Vibroacoustic stimulation for fetal assessment in labour in the presence of a nonreassuring fetal heart rate trace: Cochrane systematic review

Abstract

Assessed as up to date: 2012/09/07

Background

Fetal vibroacoustic stimulation (VAS) is a simple, non-invasive technique where a device is placed on the maternal abdomen over the region of the fetal head and sound is emitted at a predetermined level for several seconds. It is hypothesised that the resultant startle reflex in the fetus and subsequent fetal heart rate (FHR) acceleration or transient tachycardia following VAS provide reassurance of fetal well-being. This technique has been proposed as a tool to assess fetal well-being in the presence of a nonreassuring cardiotocographic (CTG) trace during the first and second stages of labour.

Objectives

To evaluate the clinical effectiveness and safety of VAS in the assessment of fetal well-being during labour, compared with mock or no stimulation for women with a singleton pregnancy exhibiting a nonreassuring FHR pattern.

Search methods

We searched the Cochrane Pregnancy and Childbirth Group's Trials Register (6 September 2012) and reference lists of all retrieved articles. We sought unpublished trials and abstracts submitted to major international congresses and contacted expert informants.

Selection criteria

All published and unpublished randomised trials that compared maternal and fetal/neonatal/infant outcomes when VAS was used to evaluate fetal status in the presence of a nonreassuring CTG trace during labour, compared with mock or no stimulation.

Data collection and analysis

Two review authors independently sought to assess for inclusion all the potential studies we identified as a result of the search strategy. We planned to resolve any disagreement through discussion or, if required, to consult a third person. Where there was uncertainty about a particular study, we attempted to contact study authors for additional information. However, these attempts were unsuccessful.

Main results

The search strategies yielded six studies for consideration of inclusion. However, none of these studies fulfilled the requirements for inclusion in this review.

Authors' conclusions

There are currently no randomised controlled trials that address the safety and efficacy of VAS used to assess fetal well-being in labour in the presence of a nonreassuring CTG trace. Although VAS has been proposed as a simple, non-invasive tool for assessment of fetal well-being, there is insufficient evidence from randomised trials on which to base recommendations for use of VAS in the evaluation of fetal well-being in labour in the presence of a nonreassuring CTG trace.

Author(s)

East Christine E, Smyth Rebecca MD, Leader Leo R, Henshall Naomi E, Colditz Paul B, Lau Rosalind, Tan Kelvin H

Summary

Vibroacoustic stimulation for fetal assessment in labour in the presence of a nonreassuring fetal heart rate trace

Vibratory and sound stimulation may help to tell how well a baby is during labour when the heart beat is showing possible concerns.

A baby's heart rate is checked during labour to try to identify babies who are having difficulties. However, changes in the baby's heart-rate patterns may not always mean the baby really is having difficulties. When the heart-rate pattern is not reassuring, extra tests may help to indicate which babies need help. Sound and vibratory stimulation (fetal vibroacoustic stimulation) is one such test. For healthy babies it produces a positive response, and absence of this could be a sign that the baby is having difficulty. The review authors found no randomised trials that considered vibroacoustic stimulation for this use. More research would be helpful.

Reviewer's Conclusions

Implications for practice

There are currently no randomised controlled trials that address the safety and efficacy of fetal vibroacoustic stimulation (VAS) following demonstration of a nonreassuring cardiotocograph (CTG) during labour.
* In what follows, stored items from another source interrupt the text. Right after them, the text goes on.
-- ==== Sys2Proof/Tests/Slice0.lean ====
section
/-! SUPPORT. Tests: ill-formed terms that the check refuses, single steps whose results the spec gives, and for every statement with hypotheses a state and operands that meet them (witness_…). -/

namespace Sys2Proof.Tests

open Sys2Proof.Machine

set_option Elab.async false

/-! States and commands that tests are built from. -/

/-- A packet: opcode and flags in word 0, then the words listed. -/
def pk (code : Nat) (ws : FMap Nat) : Packet :=
  let w (i : Nat) : Word := BitVec.ofNat 32 (if i = 0 then code else FMap.getD ws i 0)
  #v[w 0, w 1, w 2, w 3, w 4, w 5, w 6, w 7, w 8, w 9, w 10, w 11, w 12, w 13, w 14, w 15]

/-- PF0's command in its flow 0. -/
def cm (code : Nat) (ws : FMap Nat) : Cmd := { packet := pk code ws }
def q0 : FlowRef := .host 0 0

/-- A state with a command at the front of PF0's flow 0. -/
def at0 (c : Cmd) (s : State) : State := { s with flows := [(0, [c])], nextSerial := 1 }

/-- The command is ready in that state. -/
def go (code : Nat) (ws : FMap Nat) (s : State) : Bool := ready code q0 (cm code ws) (at0 (cm code ws) s)

/-- A bus on which every access succeeds. -/
def okBus : Bus := {}

/-- A function with SQ 0 and CQ 0 of 4 slots enabled; the SQ holds one unfetched entry. -/
def ringFn : FnState :=
  { sqs := [(0, { enable := true, active := true, slots := 4, tail := 1, head := 0, lBase := 0x1000 })],
    cqs := [(0, { enable := true, active := true, slots := 4, head := 0, tail := 1, lBase := 0x2000, occ := [{ announces := true, sub := none }] })] }
def ringState : State := { fns := [(0, ringFn)], arrivals := [(0, [0])] }

/-! Well-formedness: an ill-formed term for each check. -/

theorem test_wf_refuses_queue_index : Instr.wf (.dbSq 0 1024 0) = false := by decide
theorem test_wf_refuses_error_clear : Instr.wf (.sqErrorClear 0 0 1) = false := by decide
theorem test_wf_refuses_cq_error_clear : Instr.wf (.cqErrorClear 0 0 1 (some 0)) = false := by decide
theorem test_wf_refuses_fetch_index : Instr.wf (.commandFetch 0 1024 .error) = false := by decide
theorem test_wf_refuses_quota_of_pf0 : Instr.wf (.funcQuota 0 0 0) = false := by decide
theorem test_wf_refuses_lo_offset : Instr.wf (.loReadLatch 0 ⟨.ctl, 6, 4⟩) = false := by decide
theorem test_wf_refuses_lo_window : Instr.wf (.loReadLatch 0 ⟨.ctl, 0x1000000, 4⟩) = false := by decide
theorem test_wf_refuses_addend_size : Instr.wf (.timeAddend 0 2 0) = false := by decide
theorem test_wf_refuses_running_size : Instr.wf (.crcRunningWrite 0 0 false 1 0) = false := by decide
theorem test_wf_refuses_fold_size : Instr.wf (.crcFold 0 0 16 0) = false := by decide
theorem test_wf_refuses_data_size : Instr.wf (.crcData 0 0 3 0) = false := by decide
theorem test_wf_refuses_unaligned_write : Instr.wf (.registerWrite 0 2 4 0) = false := by decide
theorem test_wf_refuses_good_access : Instr.wf (.ctlwinBadAccess 0 8 4 true) = false := by decide
theorem test_wf_refuses_empty_surfwin : Instr.wf (.surfwinWrite 0 0 []) = false := by decide
theorem test_wf_refuses_empty_port_write : Instr.wf (.crcDataPort 0 0 []) = false := by decide
theorem test_wf_accepts : Instr.wf (.dbSq 0 1023 0) = true ∧ Instr.wf (.registerWrite 0 8 4 0) = true ∧ Instr.wf (.funcQuota 0 31 0) = true := by decide

/-! Witnesses: host interface (01 to 03). -/

theorem witness_DoorbellsMoveTheRing :
    queueWritable ringState 0 = true ∧ sqIn ringState 0 0 = true ∧ (sqAt (fnAt ringState 0) 0).enable = true ∧ (sqAt (fnAt ringState 0) 0).active = true ∧
      3 < (sqAt (fnAt ringState 0) 0).slots ∧ 3 ≠ (sqAt (fnAt ringState 0) 0).tail ∧ ringCount 4 0 1 ≤ ringCount 4 0 3 ∧ (sqAt (fnAt ringState 0) 0).slots ≤ 4 ∧
      cqIn ringState 0 0 = true ∧ (cqAt (fnAt ringState 0) 0).enable = true ∧ ringCount 4 0 1 ≤ (cqAt (fnAt ringState 0) 0).occ.length ∧
      (cqAt (fnAt ringState 0) 0).occ.length < ringCount 4 0 2 ∧ (sqAt (fnAt ringState 0) 1).enable = false ∧ (cqAt (fnAt ringState 0) 1).enable = false := by decide

theorem witness_QueuesAreEnabledAndDisabled :
    queueWritable ringState 0 = true ∧ (0x300 : Word).getLsbD 2 = false ∧ sqIn ringState 0 1023 = true ∧ (sqAt (fnAt ringState 0) 1023).enable = false ∧ (sqAt (fnAt ringState 0) 0).enable = true ∧
      cqIn ringState 0 1023 = true ∧ (cqAt (fnAt ringState 0) 1023).enable = false ∧ (cqAt (fnAt ringState 0) 0).enable = true := by decide

def heldState : State := { fns := [(0, { cqs := [(0, { enable := true, active := true, slots := 4, holding := true, error := true, held := [{ record := {}, announces := true, sub := none }] })] })] }
/-- An inactive SQ, one with three entries and one that is full of its own FENCE_WAIT's flow; and a device without power. -/
def idleSq : State := { fns := [(0, { sqs := [(0, { enable := true, active := false, slots := 4, tail := 1 })] })] }
def fullSq : State := { fns := [(0, { sqs := [(0, { enable := true, active := true, slots := 4, tail := 3 })] })] }
def noPower : State := { power := { on := false } }
theorem witness_DoorbellsBothWays :
    queueWritable idleSq 0 = true ∧ (sqAt (fnAt idleSq 0) 0).active = false ∧ queueWritable fullSq 0 = true ∧ ringCount 4 0 2 < ringCount 4 0 3 ∧ (3 : Word).toNat % 4096 = (sqAt (fnAt fullSq 0) 0).tail ∧
      (1 : Word).toNat % 4096 ≠ (cqAt (fnAt ringState 0) 0).head ∧ ringCount 4 0 1 ≤ (cqAt (fnAt ringState 0) 0).occ.length ∧ queueWritable noPower 0 = false ∧ sqIn State.reset 1 0 = false ∧ cqIn State.reset 0 1024 = false := by decide

theorem witness_ErrorsClearAndQuotasSet :
    sqIn ringState 0 0 = true ∧ (sqAt (fnAt ringState 0) 0).enable = true ∧ (5 : Word).getLsbD 0 = true ∧ (cqAt (fnAt ringState 0) 0).holding = false ∧
      queueWritable heldState 0 = true ∧ cqIn heldState 0 0 = true ∧ (cqAt (fnAt heldState 0) 0).enable = true ∧ (cqAt (fnAt heldState 0) 0).holding = true ∧ cqWritable (fnAt heldState 0) 0 = true ∧ 0 < (cqAt (fnAt heldState 0) 0).held.length ∧ (cqAt (fnAt heldState 0) 0).held.length ≤ 1 ∧
      hostUp State.reset = true ∧ State.reset.vfEnable = false ∧ sumBy (fun e => e.2.1) (State.reset.quotas.erase 31) + 1024 ≤ 1024 := by decide

/-- A fetched FENCE_WAIT on a fence that its own flow signals closes a cycle. -/
def ownFence : State := { ringState with fns := [(0, { ringFn with fences := [(0, { flow := some 0 })] })] }
theorem witness_FetchAppendsTheCommand :
    fetchable ringState 0 0 = true ∧ opcodeOf (pk 0x0100 []) ≠ 0x0104 ∧ fetchable ownFence 0 0 = true ∧ opcodeOf (pk 0x0104 [(3, 1)]) = 0x0104 ∧ fetchable State.reset 0 0 = false ∧
      (match exec (.commandFetch 0 0 (.packet (pk 0x0104 [(3, 1)]))) ownFence with | .next t => (allCmds t).any (fun e => e.2.cyclic) | _ => false) = true := by decide +kernel
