-- ==== Sys2Proof/Machine/Flags.lean ====
section
/-! DEFINITION. Codes and flag bits: the notice bits, the answer codes and flags, the state codes and the set operations
over zones and sites (section 11.9). -/

namespace Sys2Proof.Machine

/-- The ten notices of a port (R183). -/
inductive Notice where
  | slips | page | stall | control | peer | fault | line | zone | clock | ready
  deriving DecidableEq, Repr

/-- The bit of a notice in NOTICE and NOTICE ENABLE (section 11.9.1). -/
def Notice.bit : Notice → Nat
  | .slips => 0 | .page => 1 | .stall => 2 | .control => 3 | .peer => 4
  | .fault => 5 | .line => 6 | .zone => 7 | .clock => 8 | .ready => 9

/-- The mask of a notice. -/
def Notice.mask (n : Notice) : BitVec 10 :=
  1#10 <<< n.bit

/-- The answer codes (section 11.9.4). -/
def Code.toNat : Code → Nat
  | .done => 0 | .accepted => 1 | .started => 2 | .lastRound => 3 | .notReady => 4 | .malformed => 5 | .notControl => 6
  | .notOwner => 7 | .walkRunning => 8 | .badSlot => 9 | .unknown => 10 | .vacantSlot => 11 | .slotInUse => 12
  | .slotDraining => 13 | .badNumber => 14 | .badPager => 15 | .numberInUse => 16 | .pagerInUse => 17 | .emptyArea => 18
  | .badPlan => 19 | .inFlight => 20 | .badKind => 21 | .tooLong => 22 | .suspended => 23 | .kindNotAllowed => 24
  | .queueFull => 25 | .storeFull => 26 | .noCredit => 27 | .tooLate => 28 | .notHeld => 29 | .notPrepaid => 30
  | .badLine => 31 | .badZone => 32 | .notIdle => 33

/-- The answer flags: bit 0 CLAMPED, 1 ALTERED, 2 CLASS-LIMITED, 3 SATURATED (section 11.9.4). -/
def slipFlags (clamped altered classLimited saturated : Bool) : BitVec 16 :=
  (if clamped then 1#16 else 0#16) ||| (if altered then 2#16 else 0#16) |||
    (if classLimited then 4#16 else 0#16) ||| (if saturated then 8#16 else 0#16)

/-- The flags of a TAKEN answer: bit 0 TRUNCATED, 1 ALTERED, 2 CLASS-LIMITED, 3 REPEATED (section 11.9.6). -/
def lineFlags (truncated altered classLimited : Bool) : Byte :=
  (if truncated then 1#8 else 0#8) ||| (if altered then 2#8 else 0#8) ||| (if classLimited then 4#8 else 0#8)

/-- The REPEATED flag of a TAKEN answer. -/
def repeatedFlag : Byte := 8#8

/-- The code of a fault kind in the header (section 11.9.2). -/
def FaultKind.toNat : FaultKind → Nat
  | .areaRead => 1 | .areaWrite => 2 | .malformedSlip => 3 | .badPage => 4 | .badArea => 5

/-- The code of a line state: 0 CLOSED, 1 OPEN, 2 QUIET. -/
def LineState.toNat : LineState → Nat
  | .closed => 0 | .opened => 1 | .quiet => 2

/-- The code of a link state: 0 IDLE to 4 TEST. -/
def LinkState.toNat : LinkState → Nat
  | .idle => 0 | .sync => 1 | .linked => 2 | .down => 3 | .test => 4

/-- The code of a clock state: 0 INTERNAL, 1 STROBE, 2 FALLBACK. -/
def ClockState.toNat : ClockState → Nat
  | .internal => 0 | .strobe => 1 | .fallback => 2

/-- The code of a transfer state, in the order of R104. -/
def Xfer.toNat : Xfer → Nat
  | .awaiting => 0 | .sending => 1 | .acknowledged => 2 | .abandoned => 3

/-- The code of a message state, in the order of R28. -/
def MsgState.toNat : MsgState → Nat
  | .waiting => 0 | .loaded => 1 | .sent => 2 | .retryWait => 3 | .held => 4 | .final => 5

/-- The code of a disposition: 0 DELIVERED to 4 WITHDRAWN (section 11.9.5). -/
def Disposition.toNat : Disposition → Nat
  | .delivered => 0 | .undeliverable => 1 | .expired => 2 | .cancelled => 3 | .withdrawn => 4

/-- The code of a class: 0 URGENT to 3 ROUTINE (section 11.9.4). -/
def MsgClass.toNat : MsgClass → Nat
  | .urgent => 0 | .high => 1 | .normal => 2 | .routine => 3

/-- The class of a code; a code over 3 is read as ROUTINE (R54, R57). -/
def MsgClass.ofCode : Nat → MsgClass
  | 0 => .urgent | 1 => .high | 2 => .normal | _ => .routine

/-- The class one step higher; URGENT stays (R91). -/
def MsgClass.raised : MsgClass → MsgClass
  | .urgent => .urgent | .high => .urgent | .normal => .high | .routine => .normal

/-- The code of a message kind: 0 TONE, 1 NUMERIC, 2 TEXT (section 11.9.4). -/
def MsgKind.toNat : MsgKind → Nat
  | .tone => 0 | .numeric => 1 | .text => 2

/-- The message kind of a code, if it is one (R54, R57). -/
def MsgKind.ofCode? : Nat → Option MsgKind
  | 0 => some .tone | 1 => some .numeric | 2 => some .text | _ => none

/-- The code of an origin: 0 PORT-A, 1 PORT-B, 2 to 9 LINE-0 to LINE-7 (section 11.9.5). -/
def Origin.toNat : Origin → Nat
  | .port .A => 0 | .port .B => 1 | .line l => 2 + l.val

/-- The code of a tag state: NONE, OFFERED, CONFIRMED in the order of R1. -/
def TagState.toNat : TagState → Nat
  | .none => 0 | .offered => 1 | .confirmed => 2

/-- The code of a subscriber state: 0 VACANT, 1 ACTIVE, 2 SUSPENDED, in the order of R1. -/
def SubState.toNat : SubState → Nat
  | .active => 1 | .suspended => 2

/-- The code of a control item kind in a slip answer, in the order of R1. -/
def ControlKind.toNat : ControlKind → Nat
  | .offer => 0 | .withdraw => 1

/-- The code of a postpaid state, in the order of R164. -/
def Postpaid.toNat : Postpaid → Nat
  | .opened => 0 | .capped => 1

/-- The code of an account kind, in the order of R168. -/
def AccountKind.toNat : AccountKind → Nat
  | .prepaid => 0 | .postpaid => 1

/-- The code of a clock source, in the order of R189. -/
def ClockSource.toNat : ClockSource → Nat
  | .internal => 0 | .strobe => 1

/-- The code of a port as holder of control: 0 none, 1 A, 2 B (section 11.9.1). -/
def holderCode : Option Port → Nat
  | none => 0 | some .A => 1 | some .B => 2

/-- The code of a port in a page header: 0 A, 1 B (section 11.9.3). -/
def Port.toNat : Port → Nat
  | .A => 0 | .B => 1

/-- The code of a cause of a STATE-CHANGE record (section 11.9.5). -/
def ChangeCause.toNat : ChangeCause → Nat
  | .slip => 0 | .errors => 1 | .sweepStart => 2 | .probes => 3 | .controller => 4 | .sourceSetting => 5
  | .tolerance => 6 | .strobe => 7

/-- The code of a cause of a CONTROL-MOVED record (section 11.9.5). -/
def MoveCause.toNat : MoveCause → Nat
  | .tried => 0 | .released => 1 | .forced => 2 | .portReset => 3

/-- The code of a refusal reason (section 11.9.6). -/
def RefuseReason.toNat : RefuseReason → Nat
  | .badFrame => 0 | .lineQuiet => 1 | .badKind => 2 | .unknown => 3 | .suspended => 4 | .kindNotAllowed => 5
  | .queueFull => 6 | .noCredit => 7

/-- The code of a part state: 0 STARTING, 1 READY (section 11.9.6). -/
def PartState.toNat : PartState → Nat
  | .starting => 0 | .ready => 1

/-- The marks of a page list entry (section 11.9.3); a byte over 3 is an open value (log 13). -/
def pageMark (b : Byte) : Fin 4 :=
  if h : b.toNat < 4 then ⟨b.toNat, h⟩ else Config.pageMarkByte b

/-- Whether a controller status byte says ON-AIR: 0 is OFF-AIR, 1 is ON-AIR; another byte is an open value (log 12). -/
def statusOnAir (b : Byte) : Bool :=
  if b = 0 then false else if b = 1 then true else Config.statusByte b

/-- The eight zones, and the eight lines, in ascending order. -/
def all8 : List (Fin 8) := [0, 1, 2, 3, 4, 5, 6, 7]

/-- The sixteen sites in ascending order. -/
def all16 : List (Fin 16) := [0, 1, 2, 3, 4, 5, 6, 7, 8, 9, 10, 11, 12, 13, 14, 15]

/-- The set of one zone. -/
def zoneBit (z : Fin 8) : ZoneSet :=
  1#8 <<< z.val

/-- The zones of a set, ascending. -/
def zonesOf (zs : ZoneSet) : List (Fin 8) :=
  all8.filter fun z => zs.getLsbD z.val

/-- How many zones a set holds. -/
def zoneCount (zs : ZoneSet) : Nat :=
  (zonesOf zs).length

/-- A class is lower than another when its code is greater (R89). -/
def MsgClass.lower (c d : MsgClass) : Bool :=
  d.toNat < c.toNat

end Sys2Proof.Machine
end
Although VAS is a simple, non-invasive test of fetal well-being, there is insufficient evidence from randomised trials to show whether VAS is effective in the evaluation of fetal well-being during labour.

Implications for research

Well conducted randomised controlled trials addressing the safety and effectiveness of VAS during labour are required before intrapartum VAS can be considered to have been adequately evaluated. Outcomes of interest could include those listed in this review. The primary outcome may be long-term neurodevelopmental disability: however, at least in the term fetus population, it is an adverse outcome of such low prevalence that any change would be difficult to power without a prohibitively large sample size. An outcome of clinical relevance may be as simple as the number of additional tests performed to assess fetal well-being following identification of a nonreassuring CTG, through to operative delivery rates.